The World Bank says Nigeria and other African Governments urgently need to restore Macroeconomic stability and protect the poor in a context of slow growth and high inflation.
The World Bank also claimed African governments spent 16.5% of their revenues servicing external debt in 2021, up from less than 5% in 2010.
This was disclosed in a press release issued by the world bank titled ”African Governments Urgently Need to Restore Macro-Economic Stability and Protect the Poor in a Context of Slow Growth, High Inflation”
Biannual analysis of the near-term regional macroeconomic outlook shows that economic growth in Sub-Saharan Africa (SSA) is set to decelerate from 4.1% in 2021 to 3.3% in 2022, a downward revision of 0.3% since April’s Pulse forecast according to the World Bank’s latest Africa’s Pulse. This is mainly due to the slowdown in global growth, including flagging demand from China for commodities produced in Africa.
Due to decreased corporate investments and consumer consumption, the war in Ukraine is impacting economic activity and aggravating already high inflation. 29 of the 33 SSA nations having information as of July 2022 had inflation rates exceeding 5%, while 17 nations experienced double-digit inflation.

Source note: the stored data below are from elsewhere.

-- ==== Sys2Proof/Machine/ModArith.lean ====
section
/-! DEFINITION. The modular multiplier, reducer and exponentiator (42_modarith.md R140 to R148). Products and residues are
exact naturals (00_scope.md R12); a residue is below the modulus, so narrowing it to 32 bits loses nothing (R142). How the
hardware reduces is invisible (R141; log 13). -/

namespace Sys2Proof.Machine

/-- `x[RD] <- v mod n`, or MODZERO when `n = 0` (R148, 60_exceptions.md R202). -/
def residueResult (rd : Reg) (n : Word) (v : Nat) : ExecResult :=
  if n = 0#32 then .err .modZero
  else .ok { reg := some (rd, BitVec.ofNat 32 (v % n.toNat)) }

/-- The double-width value `{hi, lo} = hi·2^32 + lo` (R143). -/
def doubleWord (hi lo : Word) : Nat := hi.toNat * 2 ^ 32 + lo.toNat

/-- The loop of R146 over the bits `i - 1` down to 0 of `b`: square, then multiply where the bit is set, each reduced. -/
def modexpLoop (a b n : Nat) : Nat → Nat → Nat
  | 0, D => D
  | i + 1, D =>
    let sq := D * D % n
    modexpLoop a b n i (if b.testBit i then sq * a % n else sq)

/-- Square-and-multiply from `D = 1` over all 32 bit positions (R146, R147). -/
def modexp (a b n : Nat) : Nat := modexpLoop a b n W 1

/-- R140. -/
def modmulResult (rd : Reg) (ops : Operands) : ExecResult :=
  residueResult rd ops.s3 (ops.s1.toNat * ops.s2.toNat)

/-- R143. -/
def modredResult (rd : Reg) (ops : Operands) : ExecResult :=
  residueResult rd ops.s3 (doubleWord ops.s1 ops.s2)

/-- R146. -/
def modexpResult (rd : Reg) (ops : Operands) : ExecResult :=
  if ops.s3 = 0#32 then .err .modZero
  else .ok { reg := some (rd, BitVec.ofNat 32 (modexp ops.s1.toNat ops.s2.toNat ops.s3.toNat)) }

/-- MODMUL (R140). -/
def execModmul (rd : Reg) (s : State) : Host.Outcome State Fault Refusal := s.complete (modmulResult rd)

/-- MODRED (R143). -/
def execModred (rd : Reg) (s : State) : Host.Outcome State Fault Refusal := s.complete (modredResult rd)

/-- MODEXP (R146). -/
def execModexp (rd : Reg) (s : State) : Host.Outcome State Fault Refusal := s.complete (modexpResult rd)

end Sys2Proof.Machine
end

What the World bank is saying
The bank said, “Global headwinds are slowing Africa’s economic growth as countries continue to contend with rising inflation, hindering progress on poverty reduction. The risk of stagflation comes at a time when high-interest rates and debt are forcing African governments to make difficult choices as they try to protect people’s jobs, purchasing power, and development gains.”
- Andrew Dabalen, World Bank Chief Economist for Africa stated that “these trends compromise poverty reduction efforts that were already set back by the impact of the COVID-19 pandemic. What is most worrisome is the impact of high food prices on people struggling to feed their families, threatening long-term human development. This calls for urgent action from policymakers to restore macro-economic stability and support the poorest households while reorienting their food and agriculture spending to achieve future resilience.”
- The bank claimed that one of the world’s most food-insecure regions is suffering greatly as a result of elevated food prices. Due to recent economic shocks, instability, war, and extreme weather, hunger has drastically grown throughout SSA.
According to the Global Report on Food Crises 2022 Mid-Year Update, more than one in five Africans experience hunger, and in 2022, 140 million more people than in 2021 were predicted to experience severe food insecurity.
- “The interconnected crises come at a time when the fiscal space required to mount effective government responses is all but gone. In many countries, public savings have been depleted by earlier programs to counter the economic fallout of the COVID-19 pandemic, though resource-rich countries in some cases have benefited from high commodity prices and managed to improve their balance sheet.”
The world bank spoke about the growing debt to GDP ratio, particularly in the high inflationary environment.
- The bank said, “Debt is projected to stay elevated at 58.6% of GDP in 2022 in SSA. African governments spent 16.5% of their revenues servicing external debt in 2021, up from less than 5% in 2010. Eight out of 38 IDA-eligible countries in the region are in debt distress, and 14 are at high risk of joining them. At the same time, high commercial borrowing costs make it difficult for countries to borrow on national and international markets while tightening global financial conditions are weakening currencies and increasing African countries’ external borrowing costs.”
According to the bank, it is crucial to increase the effectiveness of current resources and to maximize taxes in light of the current difficult situation.
For instance, by refocusing their public spending away from poorly targeted subsidies and toward nutrition-sensitive social protection programs, irrigation projects, and research and development with a track record of producing high returns, governments can safeguard human capital and ensure climate-proof food production.